When an instance of SINGA-Auto is deployed on the master node, a Docker Swarm is initialized and all of SINGA-Auto’s components run within a single Docker routing-mesh overlay network. Subsequently, SINGA-Auto can be horizontally scaled by adding more worker nodes to the Docker Swarm. Dynamically-deployed workers run as Docker Swarm Services and are placed in a resource-aware manner.
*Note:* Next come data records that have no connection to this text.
-- ==== Sys2Proof/Machine/Step.lean ====
section
/-! DEFINITION. One step of the machine, and where a command word is placed to be the next one. -/

namespace Sys2Proof.Machine

/-- One step: one turn of one agent (R12, log 1). -/
def step (s : State) : Host.Outcome State Fault Refusal := turn s

/-- `s` with the command word `w` as the next thing the host does: a write of `w` to `CMD` (R26, R233) at the head of
the turns, with the reset input released so that the port accepts it (R300). A command word has 32 bits (R90), so bits
above `nbits` are 0. -/
def State.withFetchWord (s : State) (nbits w : Nat) : State :=
  { s with
    pending := .hostWrite 0x00000002 (BitVec.ofNat 64 (w % 2 ^ nbits % 2 ^ 32)) :: s.pending
    rst := false }

end Sys2Proof.Machine
end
Distributed File System Strategy¶
All components depend on a shared file system across multiple nodes, powered by Network File System (NFS). Each component written in Python continually writes logs to this shared file system.
Folder Structure¶
singa_auto/
SINGA-Auto’s Python package
admin/
SINGA-Auto’s static Admin component
advisor/
SINGA-Auto’s advisors
client/
SINGA-Auto’s client-side SDK
See also
singa_auto.client
worker/
SINGA-Auto’s train, inference & advisor workers
predictor/
SINGA-Auto’s predictor
meta_store/
Abstract data access layer for singa_auto’s main metadata store (backed by PostgreSQL)
param_store/
Abstract data access layer for SINGA-Auto’s store of model parameters (backed by filesystem)
data_store/
Abstract data access layer for SINGA-Auto’s store of datasets (backed by filesystem)
cache/
Abstract data access layer for SINGA-Auto’s temporary store of model parameters, train job metadata and queries & predictions in train & inference jobs (backed by Redis)
container/
Abstract access layer for dynamic deployment of workers
utils/
Collection of SINGA-Auto-internal utility methods (e.g. for logging, authentication)
model/
Definition of abstract
singa_auto.model.BaseModel
that all SINGA-Auto models should extend, programming abstractions used in model development, as well as a collection of utility methods for model developers in the implementation of their own modelsconstants.py
SINGA-Auto’s programming abstractions & constants (e.g. valid values for user types, job statuses)
web/
SINGA-Auto’s Web Admin component
dockerfiles/
Stores Dockerfiles for customized components of SINGA-Auto
examples/
Sample usage code for SINGA-Auto, such as standard models, datasets dowloading and processing codes, sample image/question data, and quick test code
docs/
Source documentation for SINGA-Auto (e.g. Sphinx documentation files)
test/
Test code for SINGA-Auto
scripts/
Shell & python scripts for initializing, starting and stopping various components of SINGA-Auto’s stack
docker_swarm/
Containing server environment settings and scripts for running Docker
kubernetes/
Containing server environment settings and scripts for running Kubernetes
.base_env.sh
Stores configuration variables for SINGA-Auto
log_minitor/
Dockerfile and configurations for elasticsearch and logstash
singa_auto_scheduler/
Dockerfiles and configurations for scheduler and monitor
Acknowledgements¶
The research is supported by the National Research Foundation, Prime Minister’s Office, Singapore under its National Cybersecurity R&D Programme (Grant No. NRF2016NCR-NCR002-020), National Natural Science Foundation of China (No. 61832001), National Key Research and Development Program of China (No. 2017YFB1201001), China Thousand Talents Program for Young Professionals (3070011 181811).